Currently, Wiley assists with AP Literature and English classes at Haslett High School. Previously, she aided a seventh grade English classroom at Waverly Middle School and served as a classroom assistant at Wexford Montessori in Lansing, Michigan.

“I work with 12th graders at Haslett and I just love upperclassmen as sassy as they can be,” she said. “I really like the conversation that we can have. We can talk about serious topics, we can talk about social justice, we can talk about identity. They’re at a very special moment where they are about to figure out who they are going to be and where they are going to go. I just love that age group, and I like the material.

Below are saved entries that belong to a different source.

-- ==== Sys2Proof/Machine/Ostler.lean ====
section
/-! DEFINITION. The commands of the Ostler, the basins and the spillway (05_ostler.md R113, R114, R117 to R126, R133;
06_spillway.md R142, R144; 07_microcode.md R162). -/

namespace Sys2Proof.Machine

/-! ### Engines and budgets -/

/-- Threads placed on an engine. -/
def engThreads (s : State) (e : EngineId) : List Tid := (idxs 64).filter fun t => s.thr[t].st != .free && slotEng s.thr[t].slot == e

/-- ENGINE_DOZE (R113). A thread of a shipped program may be waiting, for its code is not in the spec. -/
def execEngineDoze (e : EngineId) (s : State) : Out :=
  .next (
    if !s.eng[e].retired && !(engThreads s e).any (fun t => s.thr[t].st == .ready && !s.prog[s.thr[t].progId].shipped) then
      s.modEng e fun g => { g with doze := true }
    else s)

/-- The count of an activation has passed BUDGET, or an injection counts it as an overrun (R114; 17_health.md R377). -/
def overruns (s : State) (tid : Tid) (cycles : Nat) : Bool :=
  let t := s.thr[tid]
  t.rt && (t.cyc.any fun n => decide (n ≤ cycles)) && !t.ovrDone && (decide (t.budget.toNat < cycles) || bit s.hlt.dlnInj tid.val)

/-- BUDGET_OVERRUN (R114, R132): `cycles` is the count, which holds besides what the model has counted the arbitration on shared data
(07_microcode.md R157), so it is never less. -/
def execBudgetOverrun (tid : Tid) (cycles : W32) (s : State) : Out :=
  .next (
    if !overruns s tid cycles.toNat then s
    else
      let t := s.thr[tid]
      let inj := bit s.hlt.dlnInj tid.val
      let s := s.modThr tid fun t => { t with dlnCnt := satInc t.dlnCnt, ovrDone := true, cyc := some cycles.toNat }
      let s := detEvent 0x08 (BitVec.ofNat 8 tid.val) 0 inj cycles { s with hlt := { s.hlt with dlnInj := setBit s.hlt.dlnInj tid.val false } }
      let s := pulse 202 (postB63 (sysRec s.nowEv 0x16 (BitVec.ofNat 8 tid.val) (t.slot.zeroExtend 16) cycles) s)
      if t.onOvr then stopThread 1 tid s else s)

/-- ENGINE_FAULT (17_health.md R389). -/
def execEngineFault (t : Instant) (e : EngineId) (pc : W32) (s : State) : Out :=
  event t (fun s => !s.eng[e].retired) (retireEngine e pc false) s

/-! ### Pages (R117, R119, R120) -/

/-- The frame into which a page of a program is being brought, by demand or by prefetch. -/
def comingIn (s : State) (p : ProgId) (page : BitVec 12) (pref : Bool) : Option (Fin 128) :=
  (idxs 128).find? fun i =>
    let f := s.frm[i]
    f.used && !f.valid && !f.repair && f.pref == pref && f.prog.toNat == p.val && f.page == page

/-- PAGE_FILL_COMPLETE (R117, R119): `words` as read from flash. -/
def execPageFillComplete (p : ProgId) (page : BitVec 12) (words : List W32) (s : State) : Out :=
  .next (match comingIn s p page false with | some i => fillDone i words s | none => s)

/-- PREFETCH_COMPLETE (R119, R120, 06_spillway.md R150). -/
def execPrefetchComplete (p : ProgId) (page : BitVec 12) (words : List W32) (s : State) : Out :=
  .next (match comingIn s p page true with | some i => fillDone i words s | none => s)

/-! ### Basins (R122 to R127) -/

/-- BASIN_POST (R124): a post that is not a thread's. -/
def execBasinPost (b : BasinId) (r : Rec) (s : State) : Out := .next (postBasin b r s)

/-- BASIN_AGE_EXPIRY (R126): the oldest unread record has waited AGE ms. -/
def execBasinAgeExpiry (t : Instant) (b : BasinId) (s : State) : Out :=
  event t (fun s => s.bas[b].open_ && s.bas[b].old s.tb.dt && !s.bas[b].aged)
    (fun s => thrEval b (s.modBas b fun k => { k with aged := true })) s

/-- RD_CNT_WRITE (R125). -/
def execRdCntWrite (b : BasinId) (v : W32) (s : State) : Out := .next (writeRdCnt b v s).1

/-! ### Timers (07_microcode.md R162, R111) -/

/-- The thread steps an axis: its match is AXIS_STEP_COUNTED (09_motion.md R225). -/
def stepsAxis (s : State) (tid : Tid) : Bool := (motionOf s tid).any fun h => s.har[h].mot.prog == .axis

/-- THREAD_TIMER_MATCH. The event of a commutation thread is what its program does (09_motion.md R219, R220). -/
def execThreadTimerMatch (t : Instant) (tid : Tid) (s : State) : Out :=
  event t (fun s => match s.thr[tid].timer with | some v => s.engClock && passed s.nowEv v && !stepsAxis s tid | none => false)
    (fun s =>
      let v := s.thr[tid].timer.getD 0
      let s := s.modThr tid fun k => { k with timer := none }
      match motionOf s tid with
      | some h => bridgeTimer h s
      | none => enqueue tid { kind := 5, src := 0, arg := 0, data := 0, time := v } s) s

/-! ### The spillway (06_spillway.md R142, R144, R145) -/

/-- The entry is the commutation entry of a bridge program: the harness (09_motion.md R220). -/
def commHarness (s : State) (e : SpwEnt) : Option HarnessId :=
  e.harness.bind fun h => (motionProg s h).bind fun p => if (firstTid s p).val = e.owner.toNat then some h else none

/-- The next confirmed entry to enter X78; entries of a migrating channel are held (R147). -/
def nextX78 (s : State) : Option (Fin 256) :=
  (s.spw.x78.map (bvFin 256 rfl)).find? fun i => !SpwEnt.migrating s s.spw.ent[i]

/-- An entry enters X78; a late commutation entry counts as an expiry (09_motion.md R220). -/
def commitEntry (i : Fin 256) (s : State) : State :=
  let e := s.spw.ent[i]
  let late := decide (leadOf s e < 64)
  let s1 := enterX78 i s
  match commHarness s e with
  | some h => if late then commutationMiss h s1 else s1
  | none => s1

/-- SPILLWAY_COMMIT (R142): X78 takes one entry per FAB cycle (R145). -/
def execSpillwayCommit (t : Instant) (s : State) : Out :=
  event t (fun s => s.engClock && !(s.spw.x78At.any fun a => sameCycle a s.now) && (nextX78 s).isSome)
    (fun s => match nextX78 s with | some i => commitEntry i s | none => s) s

/-- An unconfirmed entry whose expiry is passed is discarded (R144). -/
def expireEntry (i : Fin 256) (s : State) : State :=
  let e := s.spw.ent[i]
  let s1 := (dropEntries [i] s).modSpw fun k => { k with expired := satInc k.expired }
  match commHarness s e with
  | some h => commutationMiss h s1
  | none => s1

/-- SPILLWAY_EXPIRY (R144). -/
def execSpillwayExpiry (t : Instant) (i : Fin 256) (s : State) : Out :=
  event t (fun s => s.engClock && s.spw.ent[i].valid && !s.spw.ent[i].conf && passed s.nowEv s.spw.ent[i].expiry) (expireEntry i) s

end Sys2Proof.Machine
end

I like teaching more difficult pieces and finding our way to tackle difficult texts and seeing the growth the students make not just in their learning but in themselves.

In a school this big, you can feel that you are unknown, so this is an opportunity to make my experience known.

This past November, Wiley presented her work on revealing linguistic prejudice in the classroom at the 2016 National Council of Teachers of English (NCTE) annual conference in Atlanta, Georgia.

“The NCTE annual convention was the first national conference I had ever attended, and it was a tremendous honor to be selected as a presenter,” she said. “It also was incredible to be around so many educators who want to make their classrooms a space where students feel valued.”

Following graduation, Wiley will student teach 11th and and 12th grade at North Farmington High School.